Your teammates are either bunched together so tightly that their character models are indistinguishable or they've adopted a laissez-faire attitude while moving as a group, walking into plain sight on their own accord.
The
pathfinding is bad, but its faults are overshadowed by the game's AI,
which is simple and easily fooled. Although enemies are capable of some
sophisticated sweep maneuvers when they've spotted you, it's far too
easy to reset a failed stealth run by just sprinting to some dark corner
of the base and hiding there til you get the all clear. In the
beginning of the game, sending your soldiers into a base and shooting
out every last camera before enemies open fire is a totally viable
tactic. When your brazen infiltration is met with an enemy assault,
don't worry, because after your sacrificial run into enemy territory
ends in death, nobody bothers to fix or reset the security cameras,
making your next run easier than it should be. It's far too easy to
undermine Satellite Reign's threats by exploiting its simple AI systems.

Satellite
Reign also refuses to engage with its cyberpunk milieu in a meaningful
way, and when it does, it embraces the worst elements of the genre with
little commentary or self-awareness.

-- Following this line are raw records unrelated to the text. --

-- ==== Sys2Proof/Syntax.lean ====
section
/-! DEFINITION. The instructions: one constructor for each row of the opcode table. Rows 0-109 are the lane set
(R136-R140), rows 110-190 the uniform set (R142, R143), and the rest the machine's own steps, which no word encodes:
each is something the device, another agent or the outside world does at a cycle the rules give. -/
namespace Sys2Proof

/-- A lane word (R136) and its tail when X = 1 (R137): the fields D, A, B, HOLD and the tail word. -/
structure LaneWord where
  d : BitVec 7
  a : BitVec 7
  b : BitVec 7
  hold : BitVec 2
  tail : Option (BitVec 32)
deriving DecidableEq, Repr

/-- Form UA (R142). -/
structure UA where
  d : BitVec 6
  a : BitVec 6
  b : BitVec 6
  fn : BitVec 6
deriving DecidableEq, Repr

/-- Form UI (R142). -/
structure UI where
  d : BitVec 6
  a : BitVec 6
  imm : BitVec 12
deriving DecidableEq, Repr

/-- Form UB (R142). -/
structure UB where
  cond : BitVec 4
  off : BitVec 20
deriving DecidableEq, Repr

/-- Form UE (R142). -/
structure UE where
  d : BitVec 6
  a : BitVec 6
  flags : BitVec 12
deriving DecidableEq, Repr

/-- A gang of a resident heat: the model's number of the heat, the team's entry and the gang's number. -/
structure GangRef where
  hid : Nat
  team : Nat
  gang : Nat
deriving DecidableEq, Repr

/-- A team (its cox) of a resident heat. -/
structure TeamRef where
  hid : Nat
  team : Nat
deriving DecidableEq, Repr

/-- What a lane operation writes when its result lands (R153, R170, R185, R186): register words at key
32 x register + lane, mask bits (mask, lanes selected, values), index registers at key 32 x index + lane, window images,
a latch entry with the `sr.dix` of its writer (R68), and the completion flag it clears (R26). -/
structure LaneLanding where
  vs : List (Nat × BitVec 32)
  ms : List (Nat × BitVec 32 × BitVec 32)
  xs : List (Nat × BitVec 8)
  wins : List (Nat × BitVec 16)
  latch : Option (Nat × BitVec 64 × List (BitVec 32))
  flag : Option Nat
deriving DecidableEq, Repr

/-- What a cox instruction writes when its result lands (R200, R214, R217, R220, R222, R245): k registers and predicates,
field groups of tensor entries (entry, SEL, words), generator registers, a loop-nest slot (CNT, SINC and DINC of each
level), and the completion flag it clears. -/
structure CoxLanding where
  ks : List (Nat × BitVec 32)
  ps : List (Nat × Bool)
  ts : List (Nat × Nat × List (BitVec 32))
  gs : List (Nat × BitVec 128)
  nests : List (Nat × List (Nat × Int × Int))
  flag : Option Nat
deriving DecidableEq, Repr

/-- A detected violation (R317, R319, R322): rank first, then what the trap record names. -/
structure Detect where
  hid : Nat
  rank : Nat
  cause : Nat
  src : Nat
  res : Bool
  swcode : Nat
  team : Nat
  gang : Nat
  qmask : Nat
  core : Nat
  lanes : BitVec 32
  fdix : BitVec 64
  pc : Nat
  ret : Nat
  addr : Nat
  info : Nat
  eop : Nat
  eseq : Nat
  iter : List Nat
deriving DecidableEq, Repr

/-- A scratch access of a gang (R177-R179, R351): kind 0 load, 1 store, 2 atomic, 3 tensor load; for each real lane, in
ascending order, the byte offset within the core, the operand (the position in a block for a tensor load) and, for `.cas`,
the new value (the block's offset for a tensor load). `dests` gives the keys that take each lane's result, low word
first, and `zeros` the keys that helper lanes zero (R45); `latch` is the entry and stamp of a hold result. -/
structure ScratchAcc where
  g : GangRef
  core : Nat
  base : Nat
  kind : Nat
  aop : Nat
  size : Nat
  sx : Bool
  fmt : Nat
  scale : Int
  lanes : List (Nat × Nat × Nat × Nat)
  dests : List (Nat × List Nat)
  zeros : List Nat
  latch : Option (Nat × BitVec 64)
  flag : Option Nat
  blame : Detect
deriving DecidableEq, Repr

/-- What occupies a stack at a stack cycle (R32): lanes of a gang's access, a copy beat, the read of a record, or a
flow's read or landing. -/
inductive StackUse where
  | lanes (op : Nat) (mask : BitVec 32) (first : Bool)
  | beatRead (cmd beat : Nat)
  | beatWrite (cmd beat piece : Nat) (data : List (BitVec 8))
  | record (op : Nat)
  | flowRead (hid entry k : Nat)
  | flowLand (hid entry cursor : Nat) (data : List (BitVec 8))
deriving DecidableEq, Repr

/-- Where a performed message reports: the heat and its core whose MSG counts it (4 x crew-relative cluster index +
position, which stays when the heat moves, R294), the barrier that takes the BAR arrival (R218, R269), and the issuing
team. -/
structure AckTo where
  hid : Nat
  core : Nat
  bar : Option (BitVec 32)
  team : Nat := 0
deriving DecidableEq, Repr

/-- An unscheduled message (R267), header fields and payload bytes. -/
structure Msg where
  cls : BitVec 4
  plen : BitVec 8
  dpkg : BitVec 17
  spkg : BitVec 17
  ack : Bool
  rsvd : BitVec 17
  fid : BitVec 16
  sq : BitVec 32
  ttl : BitVec 8
  rsvd1 : BitVec 8
  payload : List (BitVec 8)
deriving DecidableEq, Repr

/-- An unscheduled flow (R267). -/
structure FlowKey where
  spkg : BitVec 17
  dpkg : BitVec 17
  cls : BitVec 4
  fid : BitVec 16
deriving DecidableEq, Repr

Though the neon-streaked city you
explore is reminiscent of Blade Runner and your squad is equipped with
enough ridiculous tech to make Hiro Protagonist blush, Satellite Reign
is cyberpunk at a surface level. Conceptually, it has the chance to
explore gaping wealth disparities, but the game does nothing with it. At
it's worst, Satellite Reign relishes in cruelty. Though you're free to
play many missions stealthily, others require you to kill people, some
of whom are innocent citizens. In a particularly uncomfortable moment,
you're ordered to murder the female neighbor of a corrupt executive to
ensure that he cooperates, but there's never any evidence that she
deserves to be dragged into the conflict and ultimately killed. It may
be haphazard, but that sort of violence is borderline misogynistic and
ultimately leaves a bad taste in my mouth.
When
Satellite Reign is on and all the parts decide they want to work
together, it is a blast. Infiltrating a base without setting off any
alarms and stealing new guns and money from under the enemy's nose is
tense and satisfying, and you have to be willing to take risks to
succeed. I just wish you didn't have to slog through the uninviting
early hours and the game's regularly busted AI to find those thrills.